If I could choose however, lunching at Tin Lung Heen is a little more exciting for the variety of dim sums that you can get.  Well, this is Hong Kong after all.

Baked Abalone Puffs with Minced Chicken
I haven't exhausted the menu yet but this is my favorite so far.  The abalone has a nice bite but isn't chewy and is a nice contrast to the crust which is firm but breaks down easily when in the mouth.

Baked Barbequed Buns
These are a nice alternative to traditional steamed BBQ pork buns.  A milky fragrant exterior that is fluffy with a good pork filling which was just a tad sweet for me.

Crispy roasted pork belly
Well, you can't really go wrong with this Cantonese roast staple.  TLH's version is a squatter piece which means the ratio of perfect crispy crackling to meat and fat is well, perfect.

Crispy noodle with Abalone and Chicken
This was a souped up version of the usual with the addition of abalone.  Crispy noodles well done and not greasy and abalones used were fresh and crunchy.  Lots of action on the palate with the different textures.  The fermented bean paste based sauce was surprisingly mild.

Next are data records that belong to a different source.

-- ==== Sys2Proof/Machine/Intake.lean ====
section
/-! DEFINITION. Packet intake: the MACs, the hand-off of frames to the pipes, the pipes, lane failures (R6, R32 to
R42, R69, R80, R81, R220, R234, R277, R279). -/

namespace Sys2Proof.Machine

/-! ### The MAC (R36, R37, R39) -/

/-- The frame's FCS is good. -/
def fcsGood (b : Bytes) : Bool := b.drop (b.length - 4) == fcs (b.take (b.length - 4))

/-- The counter of the first check of R36 that a frame fails: 0 RS-FEC, 1 size, 2 FCS. -/
def macCheck (s : State) (n : Nat) (b : Bytes) (fecBad : Bool) : Option Nat :=
  if fecBad then some 0
  else if b.length < 64 ∨ b.length > maxFrame s n then some 1
  else if !fcsGood b then some 2
  else none

/-- Count a frame that failed a check (R36). -/
def macBad (s : State) (n k : Nat) : State :=
  match k with
  | 0 => cinc (bump s (rFP_RX_FEC_UNCORR n)) (cPort n 6) 1
  | 1 => bump s (rFP_RX_SIZE_ERR n)
  | _ => cinc (bump s (rFP_RX_FCS_ERR n)) (cPort n 4) 1

/-- Count a good frame. -/
def macGood (s : State) (n len : Nat) : State :=
  cinc (cinc (bump s (rFP_RX_FRAMES n)) (cPort n 0) 1) (cPort n 1) len

/-- An IEEE 802.1Qbb PFC frame, recognised by EtherType and opcode in its first 16 bytes, whatever its destination address (R37; that
the address is not looked at is the model's choice: DESIGN CHOICE, log entry 130). -/
def isPfc (b : Bytes) : Bool := beAt b 12 2 == 0x8808 && beAt b 14 2 == 0x0101

/-- A received PFC frame: counted by priority, pauses of honoured priorities, relay (R37, R234, R235). -/
def pfcReceive (s : State) (n m : Nat) (b : Bytes) (fecBad : Bool) : State :=
  match macCheck s n b fecBad with
  | some k => macBad s n k
  | none =>
    let en := beAt b 16 2
    let s := [0, 1, 2, 3, 4, 5, 6, 7].foldl (fun s i =>
      if bit en i then
        let s := cinc (bump s (rFP_PFC_RX n i)) (cPort n 7) 1
        if bit (rgf s (rFP_CFG n) 23 16) i then pauseSet s n m i (beAt b (18 + 2 * i) 2) else s
      else s) s
    pfcRelay s n m b

/-- The session that a sub-port's MAC diverts a frame to (R267). -/
def sessionOf (s : State) (n m : Nat) (b : Bytes) : Option Nat :=
  (s.sessions.find? fun e => match e.2 with
    | some v => v.port == n * 4 + m && v.etype == beAt b 12 2
    | none => false).map fun e => e.1

/-- Restart bypass from the depth of the queue (R32): from above 48 Ki until below 16 Ki. -/
def pipeMark (v : Pipe) : Pipe :=
  { v with bypass := if v.bypass then decide (v.dq.length ≥ 16384) else decide (v.dq.length > 49152) }

/-- A bypassed frame proceeds under its ingress port's BYPASS_CLASS, a head from a peer is released (R32; log entry 24); one whose end
status is awaited waits for it (R40). `q`: the pipe. -/
def bypassFrame (s : State) (q h : Nat) (f : Frame) : State :=
  if f.fromPeer then frameUnref (cinc (bump s (rPIPE_BYPASS_FRAMES q)) (cPart q 2) 1) h
  else if f.endPending then framePut s h { f with stage := .bypassed }
  else
    let s := cinc (bump s (rPIPE_BYPASS_FRAMES q)) (cPart q 2) 1
    proceedDefault s h (rgf s (rFP_CLASS f.port) 25 16)

/-- Hand a descriptor to the pipe that serves its partition: queued, or bypassed (R32, R39). -/
def pipeArrive (s : State) (h : Nat) (f : Frame) : State :=
  let q := procPart s f.part
  let v := pipeMark (pipeGet s q)
  let s := pipePut s q v
  if v.bypass || rgb s (rPIPE_CTRL q) 0 then bypassFrame s q h f
  else pipePut s q (pipeMark { v with dq := v.dq ++ [h] })

/-- The intake descriptor of a frame (Table FP-2); `steered`: a pipe other than its partition's own takes it. -/
def descBytes (f : Frame) (steered : Bool) : Bytes :=
  leBytes 8 f.gt ++ leBytes 4 (f.cells.headD 0 * 256 + f.cells.length) ++
  leBytes 4 (f.port % 16 * 2 ^ 28 + f.sub % 4 * 2 ^ 26 + b2n f.endPending * 2 ^ 25 + b2n f.ptp * 2 ^ 24 + f.length % 2 ^ 14) ++
  leBytes 4 (min f.bytes.length 512 * 2 ^ 16 + (match f.headSlot with | some n => n % 4096 | none => 0xFFFF)) ++
  leBytes 4 (f.srcDev * 2 ^ 26 + b2n f.fromPeer * 2 ^ 25 + b2n steered * 2 ^ 24 + f.part * 2 ^ 22) ++ leBytes 4 f.seq ++ leBytes 4 0

/-- Write the bytes of a frame into its cells, and their link-table entries; the rest of the last cell and the link-table entries, whose
layout the spec does not give, are zeros (DESIGN CHOICE, log entry 136). -/
def cellsWrite (p : Nat) : List Nat → Bytes → State → State
  | [], _, s => s
  | c :: r, b, s => cellsWrite p r (b.drop 256) (generalW (generalW s p (256 * c) (slice b 0 256)) p (linkAt s c) (List.replicate 32 0))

Poached Kailan with Conpoy
The use of good vegetables and conpoy came through in this really simple dish and it was a pleasure to enjoy the natural but diverse sweetness of both together.

Petit fours
The osmanthus jelly with wolfberries is a cool and light way to finish lunch without feeling like a tank before heading back to the office.  The floral scent may not be welcome by some but I love it and am usually sold to any dessert where it is represented.  Cashew cookies in the background were pretty decent too.

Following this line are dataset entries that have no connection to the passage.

-- ==== Sys2Proof/Machine/Contexts.lean ====
section
/-! DEFINITION. Contexts and their memory: operand spaces, context faults, teardown, restart, quiesce, slot commit
(R85, R86, R89, R94, R96, R100 to R104, R258, R261 to R265, R318, R330). -/

namespace Sys2Proof.Machine

/-! ### Model slots and MODEL records -/

/-- An EMPTY slot. -/
def mslot0 : ModelSlot :=
  { state := 0, img := slotImg0, copyAt := 0, copyLen := 0, digest := [], flags := 0, rq := 0, tag := 0, actions := [],
    kept := [], allocs := [], bufs := [], admitted := 0, armedAt := 0, forced := false }

/-- Slot `k` of context `c`. -/
def mslotGet (s : State) (c k : Nat) : ModelSlot := tget mslot0 s.slots (2 * c + k)

/-- Store a slot. -/
def mslotPut (s : State) (c k : Nat) (v : ModelSlot) : State := { s with slots := tset mslot0 s.slots (2 * c + k) v }

/-- A MODEL record (Table MDL-7): FAILED and FORCED at priority 5, others at 3. -/
def modelRecord (s : State) (rq event status tag c slot gen detail : Nat) (digest : Bytes) : State :=
  stage s 12 (rq % 64) (if event = 5 ∨ event = 6 then 5 else 3) 8
    (leBytes 1 event ++ leBytes 1 status ++ leBytes 2 tag ++ leBytes 2 c ++ leBytes 1 slot ++ leBytes 1 0 ++
     leBytes 2 gen ++ leBytes 2 0 ++ leBytes 4 detail ++ leBytes 8 s.gt ++ slice digest 0 64)

/-- Close a session: CHAN_CLOSED with the frames rejected; the secret goes with it (R267). -/
def sessionClose (s : State) (i rq tag : Nat) : State :=
  match tget none s.sessions i with
  | none => s
  | some v => modelRecord { s with sessions := tset none s.sessions i none } rq 9 0 tag 0 0 0 v.rejected []

/-- The command that waits for a session's chunks ends with a status; its LOADING slot is EMPTY again (R260, R267). -/
def waitFail (s : State) (i status detail : Nat) : State :=
  match tget none s.sessions i with
  | none => s
  | some v =>
    match v.waiting with
    | none => s
    | some b =>
      let c := leAt b 4 2
      let k := if byteAt b 0 = 1 ∧ (mslotGet s c 1).state = 1 then 1 else 0
      let s := { s with sessions := tset none s.sessions i (some { v with waiting := none }) }
      let s := if byteAt b 0 = 1 ∧ (mslotGet s c k).state = 1 then mslotPut s c k mslot0 else s
      mboxDone (modelRecord s (byteAt b 3) 5 status (leAt b 6 2) c k 0 detail []) (byteAt b 0) status (leAt b 6 2)

/-- The command that waits for a session ends with a status, and the session closes. -/
def sessionFail (s : State) (i status detail : Nat) : State :=
  match tget none s.sessions i with
  | none => s
  | some v =>
    match v.waiting with
    | none => s
    | some b => sessionClose (waitFail s i status detail) i (byteAt b 3 % 64) 0

/-! ### Spaces (R94, R105, R259) -/

/-- SRAM address of a logical tile as a device address: a braid's second 20 MiB lie in the odd member (R105). -/
def sramA (s : State) (l a : Nat) : Nat :=
  if braided s l && decide (a ≥ 20971520) then sramBase (tileSite s (l + 1)) + (a - 20971520)
  else sramBase (tileSite s l) + a

/-- Device address of operand address `a` of a space: SRAM byte address, or byte offset in the tier or LPDDR5X
window; a kept section lies where its storage is (R259). -/
def physA (s : State) (l : Nat) (v : SlotImg) (sp a : Nat) : Nat :=
  let o := if sp = 0 then a - v.regionBase else a
  let hit := v.maps.find? fun e => e.1 == sp && decide (e.2.1 ≤ o ∧ o < e.2.1 + e.2.2.1)
  match hit with
  | some (_, b, _, q) =>
    if sp = 0 then sramA s l (q + (o - b)) else if sp = 1 then tierBase + q + (o - b) else lpBase + q + (o - b)
  | none => if sp = 0 then sramA s l a else if sp = 1 then tierBase + v.tierBase + o else lpBase + v.lpBase + o

/-- The window of a space holds `n` bytes at `a`. -/
def inWin (v : SlotImg) (sp a n : Nat) : Bool :=
  match sp with
  | 0 => decide (v.regionBase ≤ a ∧ a + n ≤ v.regionBase + v.regionSize)
  | 1 => decide (a + n ≤ v.tierSize)
  | 2 => decide (a + n ≤ v.lpSize)
  | _ => false

/-- Neighbouring pieces that follow one another are one. -/
def joinPieces : List (Nat × Nat) → List (Nat × Nat)
  | [] => []
  | e :: r => match joinPieces r with
    | f :: t => if e.1 + e.2 = f.1 then (e.1, e.2 + f.2) :: t else e :: f :: t
    | [] => [e]

/-- One access of a space as contiguous pieces of device memory: (device address, bytes). -/
def pieces (s : State) (l : Nat) (v : SlotImg) (sp a n : Nat) : List (Nat × Nat) :=
  if v.maps.isEmpty && !(sp == 0 && decide (a < 20971520 ∧ a + n > 20971520)) then [(physA s l v sp a, n)]
  else joinPieces ((List.range n).map fun i => (physA s l v sp (a + i), 1))

/-- Read a space. -/
def spR (s : State) (l : Nat) (v : SlotImg) (sp a n : Nat) : Bytes :=
  (pieces s l v sp a n).flatMap fun e => memR s e.1 e.2

/-- A read of a space is counted where it meets LPDDR5X (Table OBS-2). -/
def spCount (s : State) (l : Nat) (v : SlotImg) (sp a n : Nat) : State :=
  (pieces s l v sp a n).foldl (fun s e => lpCount s 0 e.1 e.2) s

/-- Write a space. -/
def spW (s : State) (l : Nat) (v : SlotImg) (sp a : Nat) (b : Bytes) : State :=
  ((pieces s l v sp a b.length).foldl (fun (x : State × Bytes) e => (memW x.1 e.1 (x.2.take e.2), x.2.drop e.2)) (s, b)).1

/-- The first uncorrectable codeword, or byte of a fenced bank, that a read meets. -/
def spBad (s : State) (l : Nat) (v : SlotImg) (sp a n : Nat) : Option Nat :=
  if s.bad.isEmpty ∧ sp ≠ 1 then none else (pieces s l v sp a n).findSome? fun e => devBad s e.1 e.2

/-- The codeword or the fenced bank that makes a write fail (R197, R455). -/
def spWBad (s : State) (l : Nat) (v : SlotImg) (sp a n : Nat) : Option Nat :=
  if s.bad.isEmpty ∧ sp ≠ 1 then none else (pieces s l v sp a n).findSome? fun e => devWBad s e.1 e.2

/-! ### Knots (R96) -/

/-- Key of a knot of context `c`'s image. -/
def knotKey (l : Nat) (v : SlotImg) (o : Nat) : Nat := l * 8192 + (v.knotBase + o) % 8192

/-- Value of a knot. -/
def knotGet (s : State) (l : Nat) (v : SlotImg) (o : Nat) : Nat := tget 0 s.knots (knotKey l v o)

/-- Store a knot. -/
def knotPut (s : State) (l : Nat) (v : SlotImg) (o x : Nat) : State := { s with knots := tset 0 s.knots (knotKey l v o) x }

/-- The knots take the image's initial values. -/
def knotsInit (s : State) (l : Nat) (v : SlotImg) : State :=
  (List.range v.knotCount).foldl (fun s i => knotPut s l v i (v.knots.getD i 0)) s

/-! ### Context faults and teardown (R100, R101) -/

/-- A fault that a check, issue, execution or completion raises: Table TIL-7 code, device address or the bytes of
DETAIL. -/
structure CtxFlt where
  code : Nat
  detail : Bytes
deriving DecidableEq, Repr

/-- A fault with a device address in DETAIL. -/
def fltAt (code addr : Nat) : CtxFlt := ⟨code, leBytes 8 addr⟩

/-- Is a context's transfer still outstanding: scoreboard entries of it. -/
def sbHeld (s : State) (c : Nat) : Nat :=
  ((tileGet s (c / 1024)).sb.filter fun e => match e.2 with | some x => x.ctx == c | none => false).length

/-- Refuse a context's outstanding requests in admission order (R89). -/
def refuseBufs (s : State) (c : Nat) (bufs : Tab (Option RBuf)) : State :=
  let l := c / 1024
  let rs := bufs.filterMap fun e => e.2
  let key : RBuf → Nat := fun r => match jGet s r.part r.slot with | some j => j.order | none => 0
  let ins := fun (acc : List RBuf) (r : RBuf) => (acc.takeWhile fun x => decide (key x ≤ key r)) ++ r :: acc.dropWhile fun x => decide (key x ≤ key r)
  (rs.foldl ins []).foldl (fun s r =>
    refuse (cinc (bump s (rTIL_REFUSED (tileSite s l))) (cTile l 10) 1) r.part r.slot c) s

/-- A context's members leave every pass at once (R170). -/
def passLeave (s : State) (c : Nat) : State :=
  let l := c / 1024
  let t := tileGet s l
  let strip := fun (p : Pass) => { p with members := p.members.filter fun m => m.ctx != c }
  let gone := fun (o : Option Pass) => match o with
    | some p => let q := strip p; if q.members.isEmpty then none else some q
    | none => none
  let sb := t.sb.map fun e => match e.2 with
    | some x => if x.ctx = c then (e.1, some { x with inPass := false, todo := if x.inPass then none else x.todo, gone := x.gone || x.inPass }) else e
    | none => e
  let s := tilePut s l { t with form := gone t.form, run := gone t.run, sb := sb }
  if braided s l then
    let t := tileGet s (l + 1)
    tilePut s (l + 1) { t with form := gone t.form, run := gone t.run }
  else s

/-- The slots of a context that is torn down (R265): a load stops with CANCELLED, LOADED and ARMED slots are
emptied, an ARMED slot's requests refused; ACTIVE and DRAINING stay. -/
def slotsDown (s : State) (c : Nat) : State :=
  let s := (s.sessions.filterMap fun e => match e.2 with
      | some v => (match v.waiting with | some b => if byteAt b 0 = 1 ∧ leAt b 4 2 = c then some e.1 else none | none => none)
      | none => none).foldl (fun s i => sessionFail s i 10 0) s
  [0, 1].foldl (fun s k =>
    let m := mslotGet s c k
    if m.state = 2 then mslotPut s c k mslot0
    else if m.state = 3 then mslotPut (refuseBufs s c m.bufs) c k mslot0
    else s) s

/-- Teardown of an ACTIVE context (R101): QUIESCING, PLY advanced, unissued commands discarded, outstanding
requests refused. -/
def teardown (s : State) (c : Nat) : State :=
  let x := ctxGet s c
  let s := slotsDown (refuseBufs s c x.bufs) c
  let s := passLeave s c
  ctxPut s c { ctxGet s c with state := 2, ply := (x.ply + 1) % 4096, bufs := [], b := 0, n := 0, fresh := false, downAt := s.gt,
                               restart := none, restoring := false, toks := [] }

/-- A fault of a context (R100): the first is latched with its record and starts the teardown; later ones during
the teardown count in OVERLAP. -/
def ctxFault (s : State) (c unit : Nat) (f : CtxFlt) : State :=
  let x := ctxGet s c
  let l := c / 1024
  match x.state with
  | 1 =>
    let info := leBytes 2 (x.ply % 4096) ++ leBytes 1 (tileSite s l) ++ leBytes 1 unit ++ leBytes 8 s.gt ++ slice f.detail 0 8
    let s := cinc (bump s (rTIL_CTX_FAULTS (tileSite s l))) (cTile l 17) 1
    let s := teardown s c
    ctxPut s c { ctxGet s c with fault := f.code, faultInfo := info, overlap := 0 }
  | 2 => if x.fault = 0 then s else ctxPut s c { x with overlap := min 255 (x.overlap + 1) }
  | _ => s

/-! ### Restart (R318) -/

/-- Restart of an ACTIVE context: PLY advanced, ring to command 0, knots to their initial values; outstanding
requests stay, to be re-taken when the old transfers have returned if `retake`. -/
def ctxRestart (s : State) (c : Nat) (retake : Bool) : State :=
  let x := ctxGet s c
  if x.state ≠ 1 then s else
  let s := passLeave s c
  let s := knotsInit s (c / 1024) x.img
  ctxPut s c { ctxGet s c with ply := (x.ply + 1) % 4096, pos := 0, b := 0, n := 0, fresh := false, downAt := s.gt,
                               restart := some (retake || x.restart == some true) }

/-- Write an admitted request into its buffer (R88): header with PLY, payload, zeros to the next 64 bytes. -/
def bufWrite (s : State) (l : Nat) (v : SlotImg) (i ply : Nat) (j : JSlot) : State :=
  let h := splice j.hdr 24 (leBytes 2 (ply % 4096))
  let b := h ++ j.payload
  spW s l v 0 (v.reqBase + i * v.reqStride) (padTo (cdiv b.length 64 * 64) b)

/-- A fault whose recovery awaited this context's restart has ended when no other does (R316). -/
def waitDone (s : State) (c : Nat) : State :=
  let mine := s.flt.waits.filter fun w => w.2.2 == c
  let rest := s.flt.waits.filter fun w => w.2.2 != c
  let s := { s with flt := { s.flt with waits := rest } }
  mine.foldl (fun s w => if rest.any fun v => v.1 == w.1 && v.2.1 == w.2.1 then s else faultEnd s w.1 w.2.1 0) s

/-! ### Slot commit (R262 to R264) -/

/-- ACTIONS entries go to the partition's action table (R262). -/
def applyActions (s : State) (p : Nat) (l : List (Nat × List Nat)) : State :=
  l.foldl (fun s e =>
    let d := vdGet s p
    vdPut s p { d with acts := tset [] d.acts e.1 (if e.2 = [0, 0, 0, 0] then [] else e.2) }) s

/-- The ARMED slot becomes ACTIVE: generation, ring, knots, its admitted requests; the old slot drains. -/
def commitSlot (s : State) (c k : Nat) : State :=
  let m := mslotGet s c k
  let x := ctxGet s c
  let l := c / 1024
  let g := if tget 0 s.gens c ≥ 65535 then 1 else tget 0 s.gens c + 1
  let s := { s with gens := tset 0 s.gens c g }
  let old := mslotGet s c (1 - k)
  let s := if old.state = 4 then mslotPut s c (1 - k) { old with state := 5 } else s
  let img := { m.img with gen := g }
  let s := mslotPut s c k { m with state := 4, img := img, bufs := [], admitted := 0, forced := false }
  let s := knotsInit s l img
  let s := ctxPut s c { x with state := 1, active := k, img := img, pos := 0, admitted := m.admitted, bufs := m.bufs, b := 0, n := 0,
                               fresh := false, fault := 0, faultInfo := [], overlap := 0, restart := none, toks := [] }
  let s := if bit m.flags 1 then applyActions s (tilePart s l) m.actions else s
  modelRecord (epochAdvance s 5) m.rq (if m.forced then 6 else 3) 0 0 c k g 0 m.digest

/-- The slot of a context that is ARMED. -/
def armedSlot (s : State) (c : Nat) : Option Nat :=
  [0, 1].find? fun k => (mslotGet s c k).state == 3

/-- The end of a restart: TOKENS restored, ADMITTED requests taken again in their admission order (R318). -/
def restartEnd (s : State) (c : Nat) : State :=
  let x := ctxGet s c
  let l := c / 1024
  match x.restart with
  | none => s
  | some r =>
    if sbHeld s c ≠ 0 ∨ x.restoring then s else
    let s := x.toks.foldl (fun s e => memW s (tierBase + e.1) (leBytes 8 e.2)) s
    let s := if r then
        x.bufs.foldl (fun s e => match e.2 with
          | some b => (match jGet s b.part b.slot with
            | some j => faultRedisp (bufWrite s l x.img e.1 x.ply j) (tilePart s l)
            | none => s)
          | none => s) s
      else s
    let bufs := x.bufs.map fun e => (e.1, e.2.map fun b => { b with taken := false, nan := false })
    let s := waitDone (ctxPut s c { x with restart := none, bufs := bufs, toks := [] }) c
    match armedSlot s c with
    | some k => if (mslotGet s c k).forced then commitSlot s c k else s
    | none => s

/-! ### End of quiesce (R103) -/

/-- Release a torn-down context: FREE or FAULTED, its CTX_FAULT record; a slot armed meanwhile commits (R104). -/
def ctxRelease (s : State) (c : Nat) : State :=
  let x := ctxGet s c
  let s := if x.fault = 0 then s else
    stage s 9 (rgf s rFLT_CFG 25 20) 6 5 (leBytes 2 (c % 2 ^ 15) ++ leBytes 1 x.fault ++ leBytes 1 x.overlap ++ slice x.faultInfo 0 20)
  let s := ctxPut s c { x with state := if x.fault = 0 then 0 else 3 }
  let s := waitDone s c
  match armedSlot s c with
  | some k => commitSlot s c k
  | none => s

/-- QUIESCE_END: every transfer of the context has returned. -/
def quiesceEnd (s : State) (c : Nat) : State :=
  let x := ctxGet s c
  if sbHeld s c ≠ 0 then s
  else if x.state = 2 then ctxRelease s c
  else if x.restart.isSome then restartEnd s c
  else s

/-- Purge the context's entries from every queue that holds them: each counts in TIL_QUIESCE_PURGE (R103). -/
def purge (s : State) (c : Nat) : State :=
  let l := c / 1024
  let n := sbHeld s c
  let t := tileGet s l
  let s := tilePut s l { t with sb := t.sb.filter fun e => match e.2 with | some x => x.ctx != c | none => false }
  bumpN s (rTIL_QUIESCE_PURGE (tileSite s l)) n

/-- QUIESCE_TIMEOUT: 100 µs after the teardown or restart began. -/
def quiesceTimeout (s : State) (c : Nat) : State :=
  let x := ctxGet s c
  if (x.state = 2 ∨ x.restart.isSome) ∧ s.gt ≥ x.downAt + 100000 then quiesceEnd (purge s c) c else s

end Sys2Proof.Machine
end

If you are looking to decompress and have a nice lunch where you can enjoy the views, decent food and actually converse without straining and still be heard, but don't mind paying for the experience, the Ritz actually isn't a bad choice.

Tin Lung Heen 天龍軒 | Tosca
Level 102, International Commerce Ctr.
1 Austin Road West
Kowloon, Hong Kong

Tel: +852-2263 2270

Saturday, September 14, 2013

Hong Kong - Gin Sai 吟彩

Gin Sai is part of the trio of restaurants in the new and luxurious Oakhill apartments in Wanchai, that have opened to "critical acclaim", owned by the Lai Sun group, perhaps known first and foremost for the prices of their establishments, but impossible to get last minute reservations.  (Yes, I suppose Hong Kong is still very much thriving.)  So I was pleasantly surprised to have been able to get into Gin Sai on a Friday night.  It wasn't that new when I first visited but it looked to be a "fly-swatting" night, at least on ground level.  But having valet-ed the car, it was a little too late.

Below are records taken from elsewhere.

/-- ARM: the context's LOADED slot. -/
def runArm (s : State) (b : Bytes) : State :=
  let c := leAt b 4 2
  if !running s || !modelForm b then modelFail s b 12 0
  else
    let s := ctxQueue s c (byteAt b 3)
    match [0, 1].find? fun k => (mslotGet s c k).state == 2 with
    | none => modelFail s b 5 0
    | some k =>
      let m := mslotGet s c k
      let s := mslotPut s c k { m with flags := m.flags ||| byteAt b 1 }
      mboxDone (armSlot s c k (byteAt b 3) (leAt b 6 2)) 2 0 (leAt b 6 2)

/-- UNLOAD: the context's LOADED slot returns to EMPTY (R265). -/
def runUnload (s : State) (b : Bytes) : State :=
  let c := leAt b 4 2
  if !running s || !modelForm b then modelFail s b 12 0
  else
    let s := ctxQueue s c (byteAt b 3)
    match [0, 1].find? fun k => (mslotGet s c k).state == 2 with
    | none => modelFail s b 5 0
    | some k => modelEnd (mslotPut s c k mslot0) b 4 0 c k 0 (mslotGet s c k).digest

/-- A sub-port code of Table MDL-5 is one. -/
def chanPort (s : State) (p : Nat) : Bool := decide (p < 64 ∧ p % 4 < subCount s (p / 4)) || decide (64 ≤ p ∧ p < 68)

/-- CHAN_OPEN (R267). Its image is received where its retained copy will lie. Table MDL-7 names no event for the record that ends
it, so EVENT is a free value (R260; log entry 138). -/
def runChanOpen (s : State) (b : Bytes) : State :=
  let i := mcFrom b
  let a := leAt b 24 8
  let p := a % 256
  if !running s || !modelForm b || i > 3 || !chanPort s p || bits a 15 8 != 0 || decide (a ≥ 2 ^ 48) || mcSize b == 0 || decide (mcSize b > 2 ^ 32) ||
     (tget none s.sessions i).isSome then modelFail s b 12 0
  else
    match copyRoom s (mcSize b) with
    | none => modelFail s b 4 0
    | some at_ =>
      let v : Session := { port := p, etype := bits a 31 16, until_ := s.gt + bits a 47 32 * 1000000, secret := slice b 32 32, size := mcSize b,
                           chunks := [], rejected := 0, waiting := none, copyAt := at_ }
      let (e, s) := drawFree { s with sessions := tset none s.sessions i (some v) } 8
      modelEnd s b e 0 0 0 0 []

/-- CHAN_CLOSE: a command that waits for the session fails with FETCH. -/
def runChanClose (s : State) (b : Bytes) : State :=
  let i := mcFrom b
  if !running s || !modelForm b || i > 3 then modelFail s b 12 0
  else match tget none s.sessions i with
    | none => modelFail s b 12 0
    | some v =>
      let s := if v.waiting.isSome then waitFail s i 6 (chunksMissing v) else s
      mboxDone (sessionClose s i (byteAt b 3 % 64) (leAt b 6 2)) 7 0 (leAt b 6 2)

I am not a huge fan of oden, a broth based dish served in wintry Japan comprising a variety of ingredients depending on where you eat it, but fish cakes, tofu and boiled radishes seem to be the order of most days.  Being one of their specialties, I actually enjoyed the very tasty but light broth which I finished.  My choices of radish, a steamed squid and meatball dumpling, alongside a deep fried tofu with chopped vegetables and ground fish were actually good.  Fresh and obviously not processed unlike some places.  Serving it with a dollop of mustard on the side added a little pungency and kick to an otherwise mild dish.

Hokkaido Potato Salad
Having traveled the week and not having eaten less than healthily, I thought a salad would be good.  But I had no difficulty succumbing to the recommended potato salad, which was bound together with a fragrant and addictive eggy dressing.  So much for fiber.  I guess the consolation is that they had lettuce on the side.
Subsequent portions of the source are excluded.